------ INPUT MATERIAL

-- ==== Sys2Proof/Certificates/Slice0/Obligations.lean ====
section
/-! DEFINITION. The statements about the model, from the numbered rules of spec/. A meaning is one engine step
(R21), so a command's meaning is stated at each place of its pseudocode, and, for a command with bus
primitives, over its whole run as well. -/

open Sys2Proof Sys2Proof.Machine

/-! ## Encoding (spec/30_encoding.md) -/

/-- R73: a few words of the opcode table, written out, and two that are no command. -/
def Obligations.DecoderReadsOpcodeTableWords : Prop :=
  decodeTableWord 32 0b00000000000000000000000000000010 = some .crcBuf ∧
  decodeTableWord 32 0b00000000000000000000000000010001 = some .brWrite ∧
  decodeTableWord 32 0b00000000000000000000000000100001 = some .dtRead ∧
  decodeTableWord 32 0b00000000000000000000000000110000 = some .btProbe ∧
  decodeTableWord 32 0b00000000000000000000000001000010 = some .lxDecode ∧
  decodeTableWord 32 0b00000000000000000000000000000011 = none ∧
  decodeTableWord 32 0b00000000000000000000000100010010 = none

/-- R70, R73: the decoder inverts the encoder, and the only word of a command is its encoding. -/
def Obligations.DecodeInvertsEncode : Prop :=
  (∀ (i : Instr) (rest : List Byte), decodeBytes (encodeBytes i ++ rest) = .ok (i, rest)) ∧
  (∀ (b0 b1 b2 b3 : Byte) (rest : List Byte) (i : Instr),
    decodeBytes (b0 :: b1 :: b2 :: b3 :: rest) = .ok (i, rest) → [b0, b1, b2, b3] = encodeBytes i) ∧
  ∀ (w : Word) (i : Instr), decodeWord w = .ok i ↔ w = encode i

/-- R71, R72, R75: the reserved bits are checked before the opcode, and a word decodes exactly if its
reserved bits are 0 and its opcode is in none of the ranges R75 lists. -/
def Obligations.OnlyWellFormedWordsDecode : Prop :=
  ∀ w : Word,
    (256 ≤ w.toNat → decodeWord w = .error (.reservedBits w)) ∧
    (w.toNat < 256 → CommandWord.opcodeDefined w = false →
      decodeWord w = .error (.undefinedOpcode (w.setWidth 8))) ∧
    (w.toNat < 256 → CommandWord.opcodeDefined w = true → ∃ i, decodeWord w = .ok i)

/-- R72, R75: a word with reserved bits set, or with an undefined opcode, completes with IllegalCommand
in one step, and nothing but STATUS and SEQ changes. -/
def Obligations.IllegalWordsCompleteWithIllegalCommand : Prop :=
  ∀ (s : State) (c : Word) (p : Pos), s.seq = .run c p → s.env.turns = [] →
    (256 ≤ c.toNat ∨ CommandWord.opcodeDefined c = false) →
    step s = .next { s with status := ⟨false, true, 6#3, s.status.wign⟩, seq := .idle }

/-- R74: the argument checks, condition by condition; a command whose arguments are illegal completes with
IllegalCommand in its first step, with no bus primitive and RESULT kept. -/
def Obligations.ArgumentChecks : Prop :=
  ∀ s : State,
    let illegal : Instr → Prop := fun i => argsIllegal Config.params i s = true
    let speed3 := s.cfg.speed = 3#2
    let long := 16 < s.xfer.len.toNat
    let outside := Config.params.gainLut.length ≤ s.cfg.gsel.toNat ∨
      Config.params.itLut.length ≤ s.cfg.isel.toNat
    (illegal .crcBuf ↔ long) ∧
    (illegal .brWrite ↔ long ∨ speed3) ∧
    (illegal .brRead ↔ s.xfer.len.toNat = 0 ∨ long ∨ speed3) ∧
    (∀ i ∈ [Instr.brConfig, .btProbe, .btRead], illegal i ↔ speed3) ∧
    (∀ i ∈ [Instr.lxInit, .lxRead], illegal i ↔ speed3 ∨ outside) ∧
    (illegal .lxDecode ↔ outside) ∧
    (∀ i ∈ [Instr.nop, .crcByte, .dtStart, .dtRead, .dtDecode, .btDecode], ¬illegal i) ∧
    ∀ (i : Instr) (c : Word), s.seq = .run c ⟨.start, none⟩ → illegal i →
      exec i s = .next { s with status := ⟨false, true, 6#3, s.status.wign⟩, seq := .idle }

/-- R27, R71, R74, R100: with legal arguments the first step of a bus command is `BusSelect` of the eight
bytes of DEVID, byte 0 the low byte of DEVID_LO, and nothing else changes. -/
def Obligations.BusCommandsStartBySelectingTheDevice : Prop :=
  ∀ (i : Instr) (s : State) (c : Word),
    i ∈ [Instr.brConfig, .brWrite, .brRead, .dtStart, .dtRead, .btProbe, .btRead, .lxInit, .lxRead] →
    s.seq = .run c ⟨.start, none⟩ → argsIllegal Config.params i s = false →
    exec i s = .next { s with
      seq := .run c ⟨.selected s.answer.ok, none⟩
      env := s.env.after s.env.answers.tail 1 [.select
        [s.devidLo.extractLsb' 0 8, s.devidLo.extractLsb' 8 8, s.devidLo.extractLsb' 16 8,
          s.devidLo.extractLsb' 24 8, s.devidHi.extractLsb' 0 8, s.devidHi.extractLsb' 8 8,
          s.devidHi.extractLsb' 16 8, s.devidHi.extractLsb' 24 8] s.answer.ok] }

/-! ## The step and its turns (spec/10_state.md R20, R21; spec/20_memory.md R61) -/

/-- R35, R65, R71: when the latched word decodes to a command, the engine's step is that command's
meaning, and `withFetchWord` makes the very next step run it (notes/assumptions/5.md, 11.md). -/
def Obligations.StepRunsTheDecodedCommand : Prop :=
  (∀ (s : State) (c : Word) (p : Pos) (i : Instr), s.seq = .run c p → decodeWord c = .ok i →
    (s.env.turns = [] → step s = exec i s) ∧
    (∀ rest, s.env.turns = .engine :: rest →
      step s = exec i { s with env := { s.env with turns := rest } })) ∧
  ∀ (s : State) (i : Instr),
    step (s.withFetchWord 32 (encode i).toNat) = exec i (s.withFetchWord 32 (encode i).toNat) ∧
    (s.withFetchWord 32 (encode i).toNat).runsAt i .start none

/-- R20, R61: a scripted turn is taken by its agent; without one the host moves while no command runs; an
idle engine's turn changes nothing. (Who moves where no turn is scripted is the model's choice,
notes/assumptions/5.md.) -/
def Obligations.TurnsAreTakenByTheirAgents : Prop :=
  (∀ (s : State) (rest : List Turn), s.env.turns = .host :: rest →
    step s = .next (hostStep { s with env := { s.env with turns := rest } })) ∧
  (∀ s : State, s.env.turns = [] → s.seq = .idle → step s = .next (hostStep s)) ∧
  (∀ (s : State) (rest : List Turn), s.env.turns = .engine :: rest → s.seq = .idle →
    step s = .next { s with env := { s.env with turns := rest } })

/-- R190, R191: the platform's reset ends whatever runs, at any time, with no completion step and no bus
primitive: every register is at its reset value and only the environment goes on (that the environment
keeps its data is the model's reading of R193, notes/assumptions/12.md). -/
def Obligations.ResetEndsTheRunningCommand : Prop :=
  ∀ (s : State) (rest : List Turn), s.env.turns = .reset :: rest →
    step s = .next { State.reset with env := { s.env with turns := rest } }

/-- R191: the reset values, as the host reads them. -/
def Obligations.ResetValues : Prop :=
  (∀ r ∈ [Reg.cmd, .status, .crc, .devidLo, .devidHi, .xfer, .data, .result, .brstat, .buf 0, .buf 1,
    .buf 2, .buf 3], readValue r.offset State.reset = 0#32) ∧
  State.reset.cfg = ⟨0#2, Config.params.gselRst, Config.params.iselRst⟩ ∧
  (readValue Reg.cfg.offset State.reset).toNat =
    16 * Config.params.gselRst.toNat + 256 * Config.params.iselRst.toNat ∧
  (∀ a, State.reset.buf.read a = 0x00#8) ∧ State.reset.seq = .idle

/-- R64, R20: the engine issues no bus primitive while idle, whoever moves. -/
def Obligations.IdleEngineIssuesNoPrimitive : Prop :=
  ∀ s t : State, s.seq = .idle → step s = .next t → t.env.events = s.env.events

/-- R21: one engine step is one bus primitive, with STATUS and RESULT as they were and the command still
running, or it is the completion, which issues none: also after a primitive that failed, whose answer acts
in the next step (the model's reading of R21, notes/assumptions/4.md). -/
def Obligations.EngineStepIsOnePrimitiveOrCompletion : Prop :=
  ∀ (i : Instr) (s t : State), exec i s = .next t →
    (t.seq = .idle ∧ t.status.busy = false ∧ t.env = s.env) ∨
    (∃ c p q, s.seq = .run c p ∧ t.seq = .run c q ∧ t.status = s.status ∧ t.result = s.result ∧
      ((∃ e, t.env = s.env.after s.env.answers.tail 1 [e]) ∨
        ∃ us, t.env = s.env.after s.env.answers 0 [.sleep us]))

/-! ## The host's accesses (spec/20_memory.md) -/

/-- R71, R54: a write to CMD starts the command in one step when idle, and starts nothing when busy. -/
def Obligations.CmdWriteStartsACommand : Prop :=
  ∀ (s : State) (v : Word),
    (s.status.busy = false → hostWrite 0x00#8 v s =
      { s with cmd := v, status := ⟨true, false, 0#3, s.status.wign⟩, seq := .run v ⟨.start, none⟩ }) ∧
    (s.status.busy = true → (hostWrite 0x00#8 v s).seq = s.seq ∧ (hostWrite 0x00#8 v s).cmd = s.cmd)

/-- R52: at a misaligned or unlisted offset a write has no effect, a read returns 0, and no state of the
engine changes. -/
def Obligations.UnmappedAccessesHaveNoEffect : Prop :=
  ∀ (s : State) (off : BitVec 8) (v : Word),
    (off.toNat % 4 ≠ 0 ∨ off.toNat ∉ [0x00, 0x04, 0x08, 0x0C, 0x10, 0x14, 0x18, 0x1C, 0x20, 0x24, 0x40,
      0x44, 0x48, 0x4C]) →
    hostWrite off v s = s ∧ readValue off s = 0x00000000#32 ∧ { hostRead off s with env := s.env } = s

/-- R54: while busy, a write to an operand register or to CMD is dropped and sets WIGN; STATUS is written
at any time, only its bit 8 acting; RESULT, BRSTAT and unmapped offsets ignore writes, busy or not. -/
def Obligations.WritesWhileBusyAreDropped : Prop :=
  ∀ (s : State) (off : BitVec 8) (v : Word),
    (s.status.busy = true →
      off.toNat ∈ [0x00, 0x08, 0x0C, 0x10, 0x14, 0x18, 0x1C, 0x40, 0x44, 0x48, 0x4C] →
      hostWrite off v s = { s with status := { s.status with wign := true } }) ∧
    (off.toNat = 0x04 → hostWrite off v s =
      { s with status := { s.status with wign := s.status.wign && !v.getLsbD 8 } }) ∧
    (off.toNat ∉ [0x00, 0x04, 0x08, 0x0C, 0x10, 0x14, 0x18, 0x1C, 0x40, 0x44, 0x48, 0x4C] →
      hostWrite off v s = s)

------------

TRY IT:
Write the opening line of the data above and every line after it, exactly, stopping once you have written the line with "(∀ (b0 b1 b2".

COMPLETED TASK:
-- ==== Sys2Proof/Certificates/Slice0/Obligations.lean ====
section
/-! DEFINITION. The statements about the model, from the numbered rules of spec/. A meaning is one engine step
(R21), so a command's meaning is stated at each place of its pseudocode, and, for a command with bus
primitives, over its whole run as well. -/

open Sys2Proof Sys2Proof.Machine

/-! ## Encoding (spec/30_encoding.md) -/

/-- R73: a few words of the opcode table, written out, and two that are no command. -/
def Obligations.DecoderReadsOpcodeTableWords : Prop :=
  decodeTableWord 32 0b00000000000000000000000000000010 = some .crcBuf ∧
  decodeTableWord 32 0b00000000000000000000000000010001 = some .brWrite ∧
  decodeTableWord 32 0b00000000000000000000000000100001 = some .dtRead ∧
  decodeTableWord 32 0b00000000000000000000000000110000 = some .btProbe ∧
  decodeTableWord 32 0b00000000000000000000000001000010 = some .lxDecode ∧
  decodeTableWord 32 0b00000000000000000000000000000011 = none ∧
  decodeTableWord 32 0b00000000000000000000000100010010 = none

/-- R70, R73: the decoder inverts the encoder, and the only word of a command is its encoding. -/
def Obligations.DecodeInvertsEncode : Prop :=
  (∀ (i : Instr) (rest : List Byte), decodeBytes (encodeBytes i ++ rest) = .ok (i, rest)) ∧
  (∀ (b0 b1 b2 b3 : Byte) (rest : List Byte) (i : Instr),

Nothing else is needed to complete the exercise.